The Hurricane Sisters
Ashley: When I started The Hurricane Sisters, I assumed it would be about actual sisters, or like The Sisterhood of the Traveling Pants, where they’re not actually sisters but are bonded by enduring multiple Category 3 hurricanes. (Maybe I should read the descriptions before I decide to read books? Nah.) In fact, Frank’s heartwarming story follows three generations of women in the Waters family – Massie is the 80-but-looks-70-years-young grandmother, Liz is the uptight but really caring mother who runs a nonprofit for victims of domestic abuse, and Ashley is a starving artist (a painter, to be precise) and possibly the reincarnation of Liz’s dead sister. Frank alternates between their points of view, all frequently hilarious and full of Southern charm. At the same time, there are cloudy skies that threaten to turn into ferocious storms: Liz’s husband, a filthy rich banker type, controls all their money and has an affair, and Ashley’s dating a senator who sometimes doesn’t seem so nice. But in the end, there’s a faith in the strength of family and an undying hope in rebirth after destruction that shines brighter than the sun on the hottest South Carolina summer day.
Let the Northern Lights Erase Your Name
Mallory: Vendela Vida writes books about women having identity crises set in all the places that are on my bucket list.
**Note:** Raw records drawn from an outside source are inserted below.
-- ==== Sys2Proof/Machine/Tensors.lean ====
section
/-!
DEFINITION. Tensor descriptors, owner tables, padding, footprints, rows (R225 to R243), the planes of sparse tensors
(R190 to R196).
-/
namespace Sys2Proof.Machine

/-- The fields of a tensor descriptor (R225). -/
structure TD where
  efmt : Fmt
  rank : Nat
  /-- 0 DENSE, 1 N:M, 2 TB16, 3 BS. -/
  layout : Nat
  spn : Nat
  spm : Nat
  rd : Bool
  wr : Bool
  keep : Bool
  dist : Bool
  comp : Bool
  region : Nat
  rot : Nat
  padv : Nat
  capr : Nat
  base : Nat
  str : List Int
  ext : List Nat
deriving DecidableEq, Repr

/-- R225: the fields of an image whose element format code is valid. -/
def tdOf (img : BitVec 512) : TD :=
  let x := img.toNat
  let b (o n : Nat) : Nat := fld x (8 * o) n
  ⟨(fmtOf (b 1 8)).getD .fp32, b 2 8, b 3 2, b 4 8, b 5 8, bit x 48, bit x 49, bit x 56, bit x 57, bit x 58, b 8 8, b 9 8,
   b 0xA 8, b 0xC 32, b 0x10 32, (List.range 5).map (fun i => sfld x (8 * (0x18 + 4 * i)) 32),
   (List.range 6).map (fun i => b (0x2C + 3 * i) 24)⟩

/-- Extent of a dimension. -/
def TD.e (t : TD) (d : Nat) : Nat := t.ext.getD d 0
/-- STRd, for d from 1 to 5. -/
def TD.s (t : TD) (d : Nat) : Int := t.str.getD (d - 1) 0
/-- A sparse layout (R228). -/
def TD.sparse (t : TD) : Bool := t.layout != 0
/-- R227, R229: elements stored in one row; an MX row holds whole blocks. -/
def TD.rowN (t : TD) : Nat := if t.efmt.isMx then upTo (t.e 0) 32 else t.e 0
/-- R227: rowbytes. -/
def TD.rowBytes (t : TD) : Nat := cdiv (t.rowN * t.efmt.bits) 8
/-- R227: the padded row. -/
def TD.padRow (t : TD) : Nat := upTo t.rowBytes 64
/-- R239: bytes of a row up to its last valid element. -/
def TD.validBytes (t : TD) : Nat := cdiv (t.e 0 * t.efmt.bits) 8
/-- Product of the extents of dimensions 1 to RANK - 1. -/
def TD.nrows (t : TD) : Nat := (List.range (t.rank - 1)).foldl (fun a i => a * t.e (i + 1)) 1
/-- R51: elements of the logical tensor. -/
def TD.total (t : TD) : Nat := t.nrows * t.e 0
/-- R229: pitch of a scale row. -/
def TD.scalePitch (t : TD) : Nat := upTo (cdiv (t.e 0) 32) 64
/-- Bytes of an element of at least a byte. -/
def TD.esz (t : TD) : Nat := t.efmt.bits / 8
/-- Tile rows of a sparse tensor (R190). -/
def TD.tileRows (t : TD) : Nat := cdiv (t.e 1) 16

/-- R228: values of one tile row. -/
def TD.cap (t : TD) : Nat :=
  if t.layout = 1 then 16 * (t.e 0 * t.spn / t.spm) else t.capr

/-- R228: bytes of a row of values of an N:M tensor. -/
def TD.nmValRow (t : TD) : Nat := upTo (t.e 0 * t.spn / t.spm * t.esz) 4
/-- R191: bytes of a row of masks of an N:M tensor. -/
def TD.nmMaskRow (t : TD) : Nat := upTo (cdiv (t.e 0) 8) 4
Last weekend I read her newest novel, The Diver’s Clothes Lie Empty, which is about a woman who is stripped of her identity while on vacation in Morocco. After devouring it in about five hours, I was prompted to revisit this novel, which I read several years ago. It’s about a woman who disappears to Lapland to find her real father – the one who has been concealed from her by everyone close to her for her entire life. On buses, in log cabins, and in single beds throughout Finland, Vida’s narrator tries to shed the lies she’s been told about her family and, thus, about herself. For Vida, travel is a way to escape life’s most painful truths. She writes: “Travel is made for liars. Or liars are made by travel.” Her books invite us to untie ourselves from our own truths and to dive into an exotic land, where we can – for a few hours – be free, too.
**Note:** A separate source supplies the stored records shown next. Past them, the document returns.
/-- An effect happens in cycle `t`. -/
def Sec.effect (z : Sec) (env : SecEnv) (t issue : Nat) (e : SecEff) : Sec :=
  let evt20 := (z.s.ctx env.c.ctx).prof
  let z := { z with last := max z.last t }
  match e with
  | .lreg r v sc => { z with n := z.n.putReg r v sc }
  | .push q v => z.push env t issue q v
  | .calc w op k split ops =>
    let dest := z.dest env w op
    let r := match split with
      | some (g, contracted) => splitCalc k g contracted ops dest
      | none => nibCalc k ops dest
    (z.note env issue r.fl []).write env w (queueStep op) t issue r
  | .ing w op ops =>
    let acc := fun (r : IngRes) => ({ z with n := r.n }).note env issue r.fl r.codes
    let later := fun (z : Sec) (at' : Nat) (vs : List Vec) => { z with ahead := z.ahead ++ vs.zipIdx.filterMap (fun (v, j) =>
      if w.d < 8 then some (at', issue, SecEff.push w.d v)
      else if w.dReg then some (at', issue, SecEff.lreg (w.d - 0x10 + j) (v.w.map some) v.sc) else none) }
    match op with
    | .iclr => acc (ingClear w evt20 z.n)
    | .ifin => match ingFinish w evt20 z.n with
      | none => z.note env issue 0 [cFormat]
      | some (vs, fl, n, codes) => later (({ z with n := n }).note env issue fl codes) (issue + nibLatency w op []) vs
    | .iexport => match ingExport w evt20 z.n with
      | none => z.note env issue 0 [cFormat]
      | some (v, fl, n, codes) => later (({ z with n := n }).note env issue fl codes) (issue + 12) [v]
    | .iimport => acc (ingImport w evt20 ((ops.headD (opdOf vecZero)).v) z.n)
    | .smxexp =>
      let (v, r) := ingSmxexp w evt20 ops z.n
      (acc r).write env w 0 t issue (NibRes.full [v] 0)
    | op => acc (ingAccumulate w op evt20 ops z.n)

/-- The first of the effects ahead: cycle, issue, position. -/
def secFirst : List (Nat × Nat × SecEff) → Option ((Nat × Nat × SecEff) × List (Nat × Nat × SecEff))
  | [] => none
  | d :: r => match secFirst r with
    | none => some (d, [])
    | some (e, r') => if e.1 < d.1 ∨ (e.1 = d.1 ∧ e.2.1 < d.2.1) then some (e, d :: r') else some (d, r)

/-- Effects up to a cycle, all of them where none is given. -/
def Sec.settle (env : SecEnv) (t : Option Nat) : Nat → Sec → Sec
  | 0, z => z
  | f + 1, z => match secFirst z.ahead with
    | none => z
    | some ((a, i, e), r) =>
      if t.all (fun t => decide (a ≤ t)) then Sec.settle env t f (({ z with ahead := r }).effect env a i e) else z

/-- Settle with room for what effects bring about. -/
def Sec.upTo (z : Sec) (env : SecEnv) (t : Option Nat) : Sec := z.settle env t (4 * z.ahead.length + 4)

/-! ### Commands -/

/-- R79, R311: a context with the flags that are set by a cycle. -/
def State.flagsAt (s : State) (ctx t : Nat) : Ctx :=
  (sortBy (fun a b => decide (a.at' < b.at' ∨ (a.at' = b.at' ∧ a.issue ≤ b.issue))) (s.pend.filter (fun d => decide (d.at' ≤ t)))).foldl
    (fun x d => match d.eff with
      | .flag _ c f b | .sflag c f b => if c = ctx then x.setFlag f b else x
      | _ => x) (s.ctx ctx)

/-- R79: VTEST reduces over the lanes of the Nib that runs the section, where Nibs do not run in lockstep (DESIGN CHOICE, log 82:
R79 says every active Nib). -/
def Sec.vtest (z : Sec) (env : SecEnv) (w : NibW) (t : Nat) (last : Bool) (ops : List Opd) : Sec :=
  let ls := (ops.headD (opdOf vecZero)).v.w
  let ts := ls.map (fun l => match l with | some y => y != 0 | none => false)
  let z := z.note env t 0 (if ls.any Option.isNone then [cPoison] else [])
  if last then { z with s := z.s.addDue (t + 6) t [.flag env.c.id env.c.ctx (w.o 0 4) (if bit w.opt 4 then ts.all id else ts.any id)] }
  else z

/-- R82, R83: OUTER1 in a section: its writes lie ahead as those of a Nib command do. -/
def Sec.outer1 (z : Sec) (env : SecEnv) (w : NibW) (t : Nat) (kk : NibK) (ops : List Opd) : Sec :=
  (List.range w.matR).foldl (fun z r =>
    let (ls, fl) := outer1Row kk (ops.map (·.v)) r
    let at' := t + 7 + cdiv ((r + 1) * w.matN) w.matR
    let z := { z with s := z.s.addDue at' t [.ink env.c.id (z.s.pair env.nib) (w.matBase + w.matPitch * r) (ls.map some)],
                      last := max z.last at' }
    z.note env t fl (if ls.any Option.isNone then [cPoison] else [])) z

/-- R63, R124, R164, R180: the operands of one repetition (or group) become results that lie ahead. -/
def Sec.results (z : Sec) (env : SecEnv) (w : NibW) (op : NibOp) (str : List Byte) (fl t : Nat) (last : Bool) (ops : List Opd) : Sec :=
  let s := z.s
  let x := s.ctx env.c.ctx
  let kk : NibK := ⟨w, op, x.prof, env.nib, str,
    (List.range 4).map (fun i => ((tget ⟨none, none⟩ s.blk.tabs i).act).getD []),
    if op = .matvec ∨ op = .outer1 then s.matRows w env.nib t else []⟩
  let lat := nibLatency w op str
  let z := if s.matBad w op [env.nib] then z.note env t 0 [cPoison] else z
  let add := fun (t' : Nat) (e : SecEff) => { z with ahead := z.ahead ++ [(t', t, e)] }
  match op with
  | .vtest => z.vtest env w t last ops
  | .outer1 => z.outer1 env w t kk ops
  | op' => match ingotCycle op' with
    | some c => add (t + c) (.ing w op ops)
    | none => match env.split with
      | some g => if splits w op && !bit fl 1 then add (t + lat + 3) (.calc w op kk (some (g, bit fl 0)) ops) else add (t + lat) (.calc w op kk none ops)
      | none => add (t + lat) (.calc w op kk none ops)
Jim Butcher’s The Dresden Files
Joey: Jim Butcher’s The Dresden Files is a sprawling, fantastical universe of stories surrounding one Harry Dresden, wizard-for-hire in a hardboiled version of Chicago. The world of The Dresden Files lends itself beautifully to the graphic novel form, with compelling characters at every turn and a hero inspired by the comic greats.
In Storm Front, Dresden’s been hired by the Chicago PD to investigate a gruesome double murder committed using forbidden magic. When a damsel in distress comes to him searching for a missing husband who may have been dabbling in the mystical arts, he can’t say no. While investigating the two seemingly unrelated cases, the situation spirals wildly out of control, and soon Dresden finds himself targeted by everyone from the mob to vampires to jilted femme fatales, and even his own high council of mages. Mark Powers expertly adapts Butcher’s novel and captures the Dresden’s classic hardboiled narration, while Ardian Syaf’s art perfectly blends gritty realism with the flash and wonder of a world in which magic is very much alive.